После обеда Павел хотел ехать домой, но Владимир Андреич не отпустил. К вечеру невеста сделалась внимательнее к Павлу: она получила от папеньки выговор за то, что была неласкова с женихом, и обязана была впредь, особенно при посторонних людях, как можно больше обнаруживать чувства любви и не слишком хмуриться. Часу в восьмом съехались друзья Владимира Андреича: откупщик, председатель уголовной палаты, статский советник Коротаев, одним словом, тузы губернские. Пошли новые поздравления. Павел очень конфузился, невеста делала над собою видимое усилие, чтобы казаться веселою. Скоро гости уселись за карты. Юлия подошла, села около жениха и начала с ним разговор.
– Вы не любите играть в карты?
– Нет-с, не люблю.
– А я так очень люблю… я умею даже в штос… Меня выучил один мой cousin; он теперь, говорят, совсем проигрался.
Павел ничего не отвечал; разговор прервался.
– А вы где до сих пор жили? – заговорила опять Юлия.
– Я жил в Москве.
– Что ж вы там делали?
– Я учился в университете.
– Учились? Который же вам год?
– Двадцать второй.
– Зачем же вы так долго учились?
– У нас велик курс: я был четыре года в гимназии да четыре в университете.
– Сколько же вы времени учились?
– Восемь лет.
– Как долго!.. Вам, я думаю, очень наскучило. Я всего два года была в пансионе, и то каждый день плакала.
– Я не скучал.
Разговор опять прервался.
– Я здесь не думал остаться, – начал Павел после продолжительного молчания.
– Зачем же остались?
Читатель, конечно, согласится, что на этот вопрос Павлу следовало бы отвечать таким образом: «Я остался потому, что встретил вас, что вы явились передо мною каким-то видением, которое сказало мне: останься, и я…» и проч., как сказал бы, конечно, всякий молодой человек, понимающий обращение с дамами. Но Павел если и чувствовал, что надобно было сказать нечто вроде этого, проговорил только:
– Я остался по обстоятельствам.
– Напрасно. В Москве, я думаю, веселей здешнего жить.
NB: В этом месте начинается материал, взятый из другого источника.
/-- STAGE_FAULT (R404): a stage stops while others run. -/
def execStageFault (k : Fin 4) (code : BitVec 64) (s : State) : Res :=
  let left := s.power.stages &&& ~~~(1#4 <<< k.val)
  if s.power.on = false ∨ bit s.power.stages k = false then .next s
  else if left = 0 then .next s.powerOff
  else
    let w := { s.power with stages := left }
    State.notice { s with power := { w with ceiling := min w.cap w.stageCeiling } }
      { reason := 0xA001, unit := 4, part := 0, loc := BitVec.ofNat 32 k, detail := code } |> .next

/-- INPUT_UNDERVOLTAGE (R404, R434): the device is in Off. -/
def execInputUndervoltage (s : State) : Res :=
  .next { s.powerOff with power := { s.powerOff.power with vinHigh := false } }

/-- OVER_TEMPERATURE_STOP (R404, R434): the device is in Off, with THERMTRIP_N low. -/
def execOverTemperatureStop (s : State) : Res :=
  if s.power.on then .next { s.powerOff with power := { s.powerOff.power with thermtripN := false } } else .next s

/-! ## Commands (R406-R408) -/

def DieMode.num : DieMode → Nat
  | .up => 0
  | .shuttingDown => 1
  | .pendingUp => 2
  | .dormant => 3
  | .waking => 4
  | .off => 5

def BenchMode.num : BenchMode → Nat
  | .active => 0
  | .boost => 1
  | .recess => 2
  | .sprint => 3

/-- The 64 bytes of POWER_STATUS (R407). -/
def State.powerStatus (s : State) : List Byte :=
  let w := s.power
  let dies : BitVec 512 := (List.range 4).foldl (fun v d => v ||| at' 512 (96 + 3 * d) 3 (s.die d).mode.num) 0
  let benches : BitVec 512 := (List.range 96).foldl (fun v k => v ||| at' 512 (128 + 2 * k) 2 (s.bench k).mode.num) 0
  bytesOfBv 64 (at' 512 0 16 w.ceiling ||| at' 512 16 16 (min 200 w.sprintTime) ||| at' 512 32 32 w.wearSum |||
    at' 512 64 32 wearAllowance ||| dies ||| at' 512 108 4 w.stages.toNat ||| benches ||| at' 512 320 8 w.limits.toNat |||
    bitAt 512 325 w.sprintOff ||| bitAt 512 326 (decide (wearAllowance ≤ w.wearSum)) ||| bitAt 512 327 (decide (w.stages ≠ 0xF)))

/-- POWER_STATUS (R407). -/
def execPowerStatus (r : RingIx) (s : State) : Res :=
  s.runCmd r 0x0601 anyState noParams fun c t => t.reply r c 0 0 t.powerStatus

/-- The parameters of PowerPolicy that are out of range (R406). -/
def badPolicy (c : PendCmd) : Option Nat :=
  lowest [firstBad [(0, decide (c.par 0 10 < 550 ∨ 750 < c.par 0 10 ∨ c.par 0 10 % 10 ≠ 0))], c.rsv 12 20]

/-- POWER_POLICY (R399, R402, R406): the partition's rails come within the policy. -/
def execPowerPolicy (r : RingIx) (s : State) : Res :=
  s.runCmd r 0x0602 anyState badPolicy fun c t =>
    let q : PowerPolicy := { target := c.par 0 10, boost := decide (c.par 10 1 = 1), sprint := decide (c.par 11 1 = 1) }
    let t1 := t.modPart c.part fun P => { P with policy := q }
    (t1.mapBenches fun k b => if t1.benchForm k = some c.part then b.under q else b).ok r c
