-- ==== Sys2Proof/Machine/Startup.lean ====
section
/-! DEFINITION. Start-up and resets by pins (R371, R396, R432-R439). -/

namespace Sys2Proof.Machine

/-! ## The start-up sequence (R435) -/

/-- The dies and stacks of a start hold, and its notice (R438). -/
def State.startHold (s : State) (order : Nat) (failed : BitVec 12) (dies : BitVec 4) : State :=
  let s1 := s.notice
    { reason := 0xB001, unit := 4, part := 0, loc := BitVec.ofNat 32 order
      detail := match lowestBit failed 12 with
        | some n => BitVec.ofNat 64 n
        | none => 0xFF }
  let mask := (List.range 4).foldl (fun (v : BitVec 4) d => if fldN failed (3 * d) 3 ≠ 0 then v ||| (1#4 <<< d) else v) dies
  let s2 := s1.enterStandby
  { s2 with power := { s2.power with
      standby := s.power.standby, state := .startHold, ready := false, memAct := false, failDie := mask, failStack := failed } }

/-- Recovery mode entered by the table of R371. -/
def State.bootRecovery (s : State) : State := s.recoveryMode

/-- Order 5 (R371): the mask ROM acts on the start-failed mark and on the loader slot. -/
def State.bootLoader (s : State) (ok : Bool) : State :=
  let f := s.fw
  if f.startFailed then
    State.bootRecovery { s with fw := { f.endSession with lastFail := 0x050D, switchFlag := false } }
  else if ok then { s with power := { s.power with order := 5 } }
  else if f.switchFlag ∧ f.kind = 2 ∧ (f.state = 3 ∨ f.state = 4) then
    { s with fw := { f with loader := some f.stagedBytes }, power := { s.power with order := 5 } }
  else s.bootRecovery

/-- Order 6 (R371): the loader acts on the running slot. -/
def State.bootRunning (s : State) (ok : Bool) : State :=
  let f := s.fw
  if f.switchFlag ∧ f.kind = 1 then
    { s with fw := { f with running := some f.stagedBytes }, power := { s.power with order := 6 } }
  else if ok then { s with power := { s.power with order := 6 } }
  else s.bootRecovery

/-- Order 7: firmware starts, the attestation key is issued (R348, R357), a switch is complete (R367), the
management port trains, and the four dies begin to wake. -/
def State.bootFirmware (s : State) : State :=
  State.wakeAll (State.issueKey { s with
    fw := if s.fw.switchFlag then { s.fw.endSession with switchFlag := false } else s.fw
    mgmt := { s.mgmt with trained := true }
    power := { s.power with order := 7 } })

/-- The next event of the sequence, of orders 1 to 12. -/
def State.boot (s : State) (st : BootSample) : State :=
  let next (t : State) : State := { t with power := { t.power with order := s.power.order + 1 } }
  let wake : State := (List.range 4).foldl State.wakeStep s
  match s.power.order + 1 with
  | 1 | 2 | 3 | 4 => next s
  | 5 => s.bootLoader st.loaderOk
  | 6 => s.bootRunning st.runningOk
  | 7 => s.bootFirmware
  | 8 | 9 | 11 => next wake
  | 10 => if st.badStacks = 0 then next wake else s.startHold 10 st.badStacks 0
  | 12 =>
    next (s.examAll st.exams)
  | _ => s

/-- COLD_START (R371, R396, R422, R435, R438): the sequence goes on by its next event, up to the full exam. -/
def execColdStart (st : BootSample) (s : State) : Res :=
  if s.power.on ∧ s.power.vinHigh ∧ s.power.coldN ∧ s.power.state = .starting then .next (s.boot st) else .next s

/-- STARTUP_READY (R435, order 13): Memory_Active is set, or once the host has done its part of R311, every bench enters Recess, READY goes high, and an
announcement is sent; `ms` is what START_MS reads. -/
def execStartupReady (ms : Word) (s : State) : Res :=
  if s.power.state = .starting ∧ s.power.order = 12 then
    let s1 := s.mapBenches fun _ b => b.toRecess
    .next (State.announce { s1 with power := { s1.power with
      order := 13, state := .ready, ready := true, memAct := true, startMs := ms } })
  else .next s

/-- START_HOLD (R438): the wake step in progress at start-up, or at a wake from Standby, fails or is overdue. -/
def execStartHold (order : Fin 16) (failed : BitVec 12) (dies : BitVec 4) (s : State) : Res :=
  let starting := decide (s.power.state = .starting) && decide (order.val = s.power.order + 1)
  let leaving := decide (s.power.state = .ready) && ((List.range 4).all fun d => decide ((s.die d).mode = .waking)) &&
    (List.range 4).any fun d => decide (7 + (s.die d).event = order.val)
  if 8 ≤ order.val ∧ order.val ≤ 11 ∧ (starting || leaving) then .next (s.startHold order failed dies) else .next s

/-! ## Pins (R404, R432-R434) -/

/-- VIN_RISE (R404, R432): a cold start, unless the device runs already or COLD_N holds it. -/
def execVinRise (s : State) : Res :=
  let s1 : State := { s with power := { s.power with vinHigh := true } }
  if s.power.on ∨ s.power.coldN = false then .next s1 else .next s1.coldReset

/-- COLD_N_ASSERT (R432-R434): the device is in Off, and THERMTRIP_N is released. -/
def execColdNAssert (s : State) : Res :=
  .next { s.powerOff with power := { s.powerOff.power with coldN := false } }

/-- COLD_N_RELEASE (R432): after 10 µs low, a cold start where the input is there. -/
def execColdNRelease (held10us : Bool) (s : State) : Res :=
  if s.power.coldN then .next s
  else
    let s1 : State := { s with power := { s.power with coldN := true } }
    if held10us ∧ s.power.vinHigh then .next s1.coldReset else .next s1

/-- PERST_ASSERT (R432, R433): a device reset where PERST# stays low for 1 µs, once the hub has power. -/
def execPerstAssert (held1us : Bool) (s : State) : Res :=
  if s.power.perstN = false then .next s
  else
    let s1 : State := { s with power := { s.power with perstN := false } }
    if held1us ∧ s.power.on ∧ 3 ≤ s.power.order then .next s1.deviceReset else .next s1

/-- PERST_RELEASE (R433): the CXL link may train. -/
def execPerstRelease (s : State) : Res := .next { s with power := { s.power with perstN := true } }

end Sys2Proof.Machine
end

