-- ==== Sys2Proof/Machine/TestAccess.lean ====
section
/-! DEFINITION. The test access port and debug unlock (R355-R357, R432). -/

namespace Sys2Proof.Machine

/-- An instruction of the test access port takes the place of the last one. -/
def State.tapTo (s : State) (i : TapInstr) : State := { s with sec := { s.sec with tap := i } }

/-- TRST_N_ASSERT (R355, R432): the test logic alone is reset. -/
def execTrstNAssert (s : State) : Res :=
  .next { s with sec := { s.sec with tap := .idcode, challenge := none } }

/-- BYPASS (R355): one bit, 0 as it is captured. -/
def execBypass (s : State) : Res := .next ((s.tapTo .bypass).emit (.tdo [0]))

/-- IDCODE (R355). -/
def execIdcode (s : State) : Res := .next ((s.tapTo .idcode).emit (.tdo (bytesOfBv 4 Config.idcode)))

/-- SAMPLE/PRELOAD (R355): what the balls carry is outside the model (log 50). -/
def execSamplePreload (s : State) : Res := .next (s.tapTo .samplePreload)

/-- CLAMP (R355). -/
def execClamp (s : State) : Res := .next (s.tapTo .clamp)

/-- EXTEST (R355): the functions are disconnected from the balls until the test logic is reset, so every link of the
device is lost. -/
def execExtest (s : State) : Res :=
  let s1 := (s.tapTo .extest).mgmtDown
  let s2 := if s1.cxl.width = 0 then s1 else s1.linkDown
  .next ((List.range 4).foldl (fun t i =>
    match (t.port i).state with
    | .train | .verify | .up => t.portDown i
    | _ => t) s2)

/-- DEBUG_UNLOCK (R356, order 1): the serial number and a challenge are shifted out, unless the debug-disable fuse is
blown. -/
def execDebugUnlock (s : State) : Res :=
  let s1 := s.tapTo .unlock
  if s.fw.debugFuse ∨ s.power.on = false ∨ s.power.order < 3 then .next s1
  else
    let ch := (List.range 4).flatMap fun i => bytesOfBv 8 (Config.freeWord (s.free + i))
    let s2 : State := { s1 with free := s1.free + 4, sec := { s1.sec with challenge := some ch } }
    .next ((s2.assertShared 47).emit (.tdo (bytesOfBv 8 Config.serial ++ ch)))

/-- A partition stopped by an unlock, without what HBM and the journal head held (R356). -/
def Partition.stopped (P : Partition) : Partition :=
  { P with mirror := {}, journal := [], bulk := [], refilling := false, restoring := none
           period := { P.period with waiting := none, isOpen := false }
           watch := { P.watch with running := false }, lode := {} }

/-- The memories of the device written with zeros (R356, order 5). -/
def State.zeroise (s : State) : State :=
  { s with
    cells := s.cells.foldl (fun m e => put {} m e.1 { e.2 with store := [], side := [], slots := [] }) []
    dies := s.dies.foldl (fun m e => put {} m e.1 { e.2 with wc := [], fills := [], gateway := [], hbm := [] }) []
    fw := { s.fw.endSession with stage := .idle, switchFlag := false } }

/-- R356, orders 3 to 7: every partition stops, ports go Off, links and sessions end, keys and memories are
destroyed, and debug access opens. -/
def State.unlock (s : State) : State :=
  let s1 := (List.range 4).foldl (fun t p =>
    let P := t.part p
    let u := ((t.stopWalks p).resetForms p).modPart p Partition.stopped
    if P.state = .running ∨ P.state = .starting then u.setPartState p .halted else u) s
  let s2 := (List.range 4).foldl (fun t i => t.setPort i false) s1
  let s3 := if s2.cxl.width = 0 then s2 else s2.linkDown
  let s4 := (s3.finish (fun c => decide (c.opcode = 0x0504)) 0x0501 0 []).zeroise
  { s4 with
    cxl := { s4.cxl with ideKeys := [] }
    spdm := { s4.spdm with sessions := [] }
    fabric := { s4.fabric with inject := [], delivered := [], relays := [] }
    power := { s4.power with memAct := false }
    sec := { s4.sec with attKey := none, idBlocked := true, unlocked := true, access := true, challenge := none } }

/-- UNLOCK_RESPONSE (R356): the authority key is the one whose digest the fuses hold, and its signature covers the
serial number and the challenge. A response that fails ends the sequence with nothing changed. -/
def execUnlockResponse (key sig : List Byte) (s : State) : Res :=
  match s.sec.challenge with
  | none => .next s
  | some ch =>
    if shake256 key 64 = Config.debugKeyDigest ∧ ed448Verify key (bytesOfBv 8 Config.serial ++ ch) sig [] then .next s.unlock
    else .next { s with sec := { s.sec with challenge := none } }

end Sys2Proof.Machine
end

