/-- SPDM requests (R351-R354): before the connection has come as far as a request needs, and for a value that the device
does not accept, the answer is an error; else the responder answers, and signs where it holds the attestation key. A
session is opened by KEY_EXCHANGE and ready after FINISH; the requests of a ready session act on it alone. Requests
within an SPDM session (R351, R353, R354): FINISH of an open session makes it ready, or ends it where its code does not
verify; a heartbeat is answered; a key update takes the next keys; END_SESSION ends it; an IDE_KM request on DOE
programs its stream's key, and is unsupported on I3C. A request that names no such session is an error, and no other
session changes. Choices of the model in it: logs 21, 129. -/
def Obligations.AttestationCompletes : Prop :=
  ((∀ (s : State) (t : Transport), s.Answers t →
    let u := s.spdmIn t
    let conn := u.spdm.conn t
    let fresh : State := { u with spdm := { u.spdm with sessions := u.spdm.sessions.filter fun x => decide (x.transport ≠ t) } }
    exec (.getVersion t) s = .next ((fresh.connTo t 1).respond t 0x04 [0x12] false) ∧
    (conn = 1 → exec (.getCapabilities t) s =
      .next ((u.connTo t 2).respond t 0x61 (bytesOfNat 4 4096 ++ bytesOfNat 4 4096) false)) ∧
    (conn ≠ 1 → exec (.getCapabilities t) s = .next (u.spdmError t 4)) ∧
    (∀ a, conn = 2 → acceptsAll a = true → exec (.negotiateAlgorithms t a) s = .next ((u.connTo t 3).respond t 0x63 [] false)) ∧
    (∀ a, conn = 2 → acceptsAll a = false → exec (.negotiateAlgorithms t a) s = .next (u.spdmError t 1)) ∧
    (∀ a, conn ≠ 2 → exec (.negotiateAlgorithms t a) s = .next (u.spdmError t 4))) ∧
  (∀ (s : State) (t : Transport), s.Answers t → agreed ((s.spdmIn t).spdm.conn t) = true →
    let u := s.spdmIn t
    exec (.getDigests t) s = .next (u.respond t 0x01 (sha3x512 u.chain) false) ∧
    (∀ slot off len, slot = 0 → off < u.chain.length → exec (.getCertificate t slot off len) s =
      .next (u.respond t 0x02 ((u.chain.drop off).take (min len 4088)) false)) ∧
    (∀ slot off len, (slot ≠ 0 ∨ u.chain.length ≤ off) → exec (.getCertificate t slot off len) s = .next (u.spdmError t 1)) ∧
    (∀ n, u.signs = true → exec (.challenge t n) s =
      .next (u.nonce.2.respond t 0x03 (sha3x512 u.chain ++ u.nonce.1) true)) ∧
    (∀ n, u.signs = false → exec (.challenge t n) s = .next (u.spdmError t 5)) ∧
    (∀ n ix sign, (sign = true → u.signs = true) →
      (ix = 0 → exec (.getMeasurements t ix n sign) s = .next (u.respond t 0x60 [9] sign)) ∧
      (ix = 0xFF → exec (.getMeasurements t ix n sign) s =
        .next (u.respond t 0x60 ((List.range 9).flatMap fun i => u.block (i + 1)) sign)) ∧
      (ix ≠ 0 → ix.toNat ≤ 9 → exec (.getMeasurements t ix n sign) s = .next (u.respond t 0x60 (u.block ix.toNat) sign)) ∧
      (ix ≠ 0xFF → 9 < ix.toNat → exec (.getMeasurements t ix n sign) s = .next (u.spdmError t 1))) ∧
    (∀ n ix, u.signs = false → exec (.getMeasurements t ix n true) s = .next (u.spdmError t 5)) ∧
    (∀ pub, (u.spdm.sessions.length < 4 → pub.length = 96 → u.signs = true →
        let random := u.nonce
        let v : State := { random.2 with spdm := { u.spdm with
          sessions := u.spdm.sessions ++ [{ num := u.spdm.next, transport := t, keys := Config.sessionKeys random.1 pub }]
          next := u.spdm.next + 1 } }
        exec (.keyExchange t pub) s = .next (v.nonce.2.respond t 0x64 (bytesOfNat 2 u.spdm.next ++ v.nonce.1) true)) ∧
      (4 ≤ u.spdm.sessions.length → exec (.keyExchange t pub) s = .next (u.spdmError t 0x0A)) ∧
      (u.spdm.sessions.length < 4 → pub.length ≠ 96 → exec (.keyExchange t pub) s = .next (u.spdmError t 1)) ∧
      (u.spdm.sessions.length < 4 → pub.length = 96 → u.signs = false →
        exec (.keyExchange t pub) s = .next (u.spdmError t 5)))) ∧
  (∀ (s : State) (t : Transport), s.Answers t → agreed ((s.spdmIn t).spdm.conn t) = false →
    ∀ (slot : Byte) (off len n : Nat) (nonce : BitVec 256) (sign : Bool) (pub : List Byte) (km : IdeKm),
    ∀ c ∈ [Instr.getDigests t, .getCertificate t slot off len, .challenge t nonce, .getMeasurements t slot nonce sign,
        .keyExchange t pub, .finish t n sign, .heartbeat t n, .keyUpdate t n, .endSession t n, .vendorDefinedRequest t n km],
      exec c s = .next ((s.spdmIn t).spdmError t 4)) ∧
  (∀ (s : State) (t : Transport), s.spdmRuns t = false → ∀ (a : AlgorithmOffer) (slot : Byte) (off len n : Nat)
      (nonce : BitVec 256) (sign : Bool) (pub : List Byte) (km : IdeKm),
    ∀ c ∈ [Instr.getVersion t, .getCapabilities t, .negotiateAlgorithms t a, .getDigests t, .getCertificate t slot off len,
        .challenge t nonce, .getMeasurements t slot nonce sign, .keyExchange t pub, .finish t n sign, .heartbeat t n,
        .keyUpdate t n, .endSession t n, .vendorDefinedRequest t n km], exec c s = .next s)) ∧
  (∀ (s : State) (t : Transport) (n : Nat), s.Answers t → agreed ((s.spdmIn t).spdm.conn t) = true →
    let u := s.spdmIn t
    let opened := u.spdm.sessions.any (Session.isSess t n false)
    let ready := u.spdm.sessions.any (Session.isSess t n true)
    (opened = true →
      exec (.finish t n true) s = .next (State.respond (u.modSessions fun l =>
        l.map fun x => if Session.isSess t n false x then { x with ready := true } else x) t 0x65 [] false) ∧
      exec (.finish t n false) s =
        .next ((u.modSessions fun l => l.filter fun x => !Session.isSess t n false x).spdmError t 6)) ∧
    (opened = false → ∀ b, exec (.finish t n b) s = .next (u.spdmError t 2)) ∧
    (ready = true →
      exec (.heartbeat t n) s = .next (u.respond t 0x68 [] false) ∧
      exec (.keyUpdate t n) s = .next (State.respond (u.modSessions fun l =>
        l.map fun x => if Session.isSess t n true x then { x with keys := Config.nextSessionKeys x.keys } else x) t 0x69 [] false) ∧
      exec (.endSession t n) s = .next (State.respond (u.modSessions fun l =>
        l.filter fun x => !Session.isSess t n true x) t 0x6C [] false) ∧
      (∀ km, t = .doe → exec (.vendorDefinedRequest t n km) s = .next (State.respond { u with cxl := { u.cxl with
        ideKeys := put [] u.cxl.ideKeys km.stream km.key } } t 0x7E [] false)) ∧
      (∀ km, t = .i3c → exec (.vendorDefinedRequest t n km) s = .next (u.spdmError t 7))) ∧
    (ready = false → exec (.heartbeat t n) s = .next (u.spdmError t 2) ∧ exec (.keyUpdate t n) s = .next (u.spdmError t 2) ∧
      exec (.endSession t n) s = .next (u.spdmError t 2) ∧
      ∀ km, exec (.vendorDefinedRequest t n km) s = .next (u.spdmError t 2)))

/-! ## Firmware, power, start-up, test access -/

/-- Replacing firmware (R366-R370, R384): an image whose verification ends is staged, or fails the session with its
reason; at a boundary its slot is written and the new firmware starts, with the clerks held, or the start fails after
two bad writes; where no boundary comes the activation fails and the image stays staged; firmware that reports ready
ends the session, issues the attestation key again and answers FW_ACTIVATE; firmware that does not leaves the device in
recovery mode. A failed start (R370, R371): the device is in recovery mode with the start-failed mark, LAST START_FAILED
and no session. Choices of the model in it: logs 114, 116, 117. -/
def Obligations.FirmwareEventsComplete : Prop :=
  (∀ s : State,
    (s.fw.state = 2 → s.verifyFails = none → exec .fwVerificationDone s = .next { s with fw := { s.fw with state := 3 } }) ∧
    (∀ e, s.fw.state = 2 → s.verifyFails = some e → exec .fwVerificationDone s = .next { s with fw := { s.fw with
      staging := [], pieces := [], state := 5, lastFail := BitVec.ofNat 16 e } }) ∧
    (s.fw.state ≠ 2 → exec .fwVerificationDone s = .next s) ∧
    (s.fw.stage = .waitingBoundary → s.notAtBoundary = 0 →
      let t := s.dropServices.holdClerks
      (∀ n : Fin 3, n ≠ 2 → exec (.switchBoundary n) s =
        .next { t with fw := { t.fw.writeSlot t.fw.stagedBytes with stage := .starting, switchFlag := true } }) ∧
      exec (.switchBoundary 2) s = .next (State.startFailure { t with
        free := t.free + t.fw.length, fw := t.fw.writeSlot (freeBytes t.free t.fw.length) })) ∧
    (s.fw.stage ≠ .waitingBoundary ∨ s.notAtBoundary ≠ 0 → ∀ n, exec (.switchBoundary n) s = .next s) ∧
    (s.fw.stage = .waitingBoundary → let t := s.admitted .timer 999
      exec .activateWindowExpiry s = .next (State.finish { t with fw := { t.fw with state := 3, stage := .idle } }
        (fun c => decide (c.opcode = 0x0504)) 0x050A s.notAtBoundary [])) ∧
    (s.fw.stage ≠ .waitingBoundary → exec .activateWindowExpiry s = .next s) ∧
    (s.fw.stage = .starting →
      let t : State := { s.restartClerks with
        fw := { s.fw.endSession with stage := .idle, switchFlag := false }
        spdm := { s.spdm with doe := 0, i3c := 0, sessions := [] } }
      exec .firmwareReady s = .next (t.issueKey.finish (fun c => decide (c.opcode = 0x0504)) 0 0 []).announce ∧
      exec .firmwareReadyTimeout s = .next s.startFailure) ∧
    (s.fw.stage ≠ .starting → exec .firmwareReady s = .next s ∧ exec .firmwareReadyTimeout s = .next s)) ∧
  (∀ s : State, let t := s.startFailure
    t.power.state = .recovery ∧ t.power.ready = false ∧ t.power.memAct = false ∧ t.fw.startFailed = true ∧
    t.fw.lastFail = 0x050D ∧ t.fw.state = 0 ∧ t.fw.staging = [] ∧ t.hub.records = s.hub.records ∧ t.fw.svnFloor = s.fw.svnFloor)

/-- The governor (R398-R403): a sample near a limit records it and lowers one rail, noting a pace loss by power and
asserting clerk 3's thermal source; one with room for a millisecond raises one; sprint ends after 200 ms of the window,
and while the 24 hours' wear sum is at its allowance. Faults of the supplies (R404): a conversion stage that stops
lowers the ceiling to what the others carry, with notice 0xA001; the last one's, an input undervoltage and an over-
temperature stop leave the device Off, and only what MRAM and fuses hold stands. Choices of the model in it: logs 112,
119, 120. -/
def Obligations.GovernorAndSuppliesComplete : Prop :=
  ((∀ (s : State) (g : GovSample),
    let s0 : State := if g.newMs then State.endRateMs { s with power := s.power.endMs s.sprinting } else s
    let act := nearLimits s0.power.ceiling g
    let s1 : State := { s0 with power := { s0.power with
      inputMw := g.powerMw, newMw := 0, msHot := s0.power.msHot || decide (16 * 75 < g.tj16), limits := s0.power.limits ||| BitVec.ofNat 8 act } }
    let s2 := if 8 ≤ act then s1.assertAt 3 9 else s1
    let lowered := (List.range 96).any fun k => decide ((s2.governDown.bench k).mv < (s2.bench k).mv)
    (s.power.state = .ready → act ≠ 0 → act % 2 = 1 → lowered = true → exec (.governorSample g) s =
      .next ((s2.governDown.assertAt 3 1).modServices fun v => { v with limitedNow := true })) ∧
    (s.power.state = .ready → act ≠ 0 → (act % 2 = 0 ∨ lowered = false) → exec (.governorSample g) s = .next s2.governDown) ∧
    (s.power.state = .ready → act = 0 → g.room1ms = true → g.newMs = true →
      exec (.governorSample g) s = .next (s2.governUp g).markSprint) ∧
    (s.power.state = .ready → act = 0 → (g.room1ms = false ∨ g.newMs = false) → exec (.governorSample g) s = .next s2) ∧
    (s.power.state ≠ .ready → exec (.governorSample g) s = .next s)) ∧
  (∀ s : State,
    (200 ≤ s.power.sprintTime → let t := s.endSprints
      exec .sprintLimit s = .next { t with power := { t.power with sprintOff := true, limits := t.power.limits ||| 32 } }) ∧
    (s.power.sprintTime < 200 → exec .sprintLimit s = .next s)) ∧
  (∀ s : State,
    let l := s.power.wearHours ++ [s.power.wearNow]
    let t : State := { s with power := { s.power with wearHours := l.drop (l.length - 24), wearNow := 0 } }
    (s.power.on = true → t.power.wearSum < wearAllowance → exec .wearHour s = .next t) ∧
    (s.power.on = true → wearAllowance ≤ t.power.wearSum → let u := t.endSprints
      exec .wearHour s = .next { u with power := { u.power with limits := u.power.limits ||| 64 } }) ∧
    (s.power.on = false → exec .wearHour s = .next s))) ∧
  ((∀ (s : State) (k : Fin 4) (code : BitVec 64), s.power.on = true → bit s.power.stages k = true →
    let left := s.power.stages &&& ~~~(1#4 <<< k.val)
    let w := { s.power with stages := left }
    (left ≠ 0 → exec (.stageFault k code) s = .next (State.notice { s with power :=
      { w with ceiling := min w.cap w.stageCeiling } }
      { reason := 0xA001, unit := 4, part := 0, loc := BitVec.ofNat 32 k, detail := code })) ∧
    (left = 0 → exec (.stageFault k code) s = .next s.powerOff)) ∧
  (∀ (s : State) (k : Fin 4) (code : BitVec 64), (s.power.on = false ∨ bit s.power.stages k = false) →
    exec (.stageFault k code) s = .next s) ∧
  (∀ s : State, let t := s.powerOff
    exec .inputUndervoltage s = .next { t with power := { t.power with vinHigh := false } } ∧
    exec .coldNAssert s = .next { t with power := { t.power with coldN := false } } ∧
    (s.power.on = true →
      exec .overTemperatureStop s = .next { t with power := { t.power with thermtripN := false } }) ∧
    (s.power.on = false → exec .overTemperatureStop s = .next s)) ∧
  (∀ s : State, let t := s.powerOff
    t.power.on = false ∧ t.power.ready = false ∧ t.power.wearHours = s.power.wearHours ∧ t.cells = [] ∧ t.dies = [] ∧
    t.fw.svnFloor = s.fw.svnFloor ∧ t.fw.debugFuse = s.fw.debugFuse ∧ t.mgmt.keys = s.mgmt.keys ∧ t.rings = State.reset.rings))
И здесь опять следовало Павлу объяснить, что ему теперь в этом городе веселее, чем во всей вселенной; но он даже ничего не сказал и только в следующее затем довольно продолжительное молчание робко взглядывал на Юлию. Она вздохнула.
– Вы так печальны! – едва слышным голосом проговорил Бешметев.
– На моем месте каждая была бы грустна.
– Отчего же?
Невеста отвечала только горькою улыбкою.
Вечер кончился. При прощании Юлия сказала жениху довольно громко, так что все слышали:
– Жду вас завтра.
Павел вышел от Кураевых в каком-то тревожном и полусознательном состоянии. Приехав домой, он с несоответственной ему быстротою вбежал, не снимая шинели, к матери и бросился обнимать старуху.
– Матушка! Я женюсь, – повторял он несколько раз.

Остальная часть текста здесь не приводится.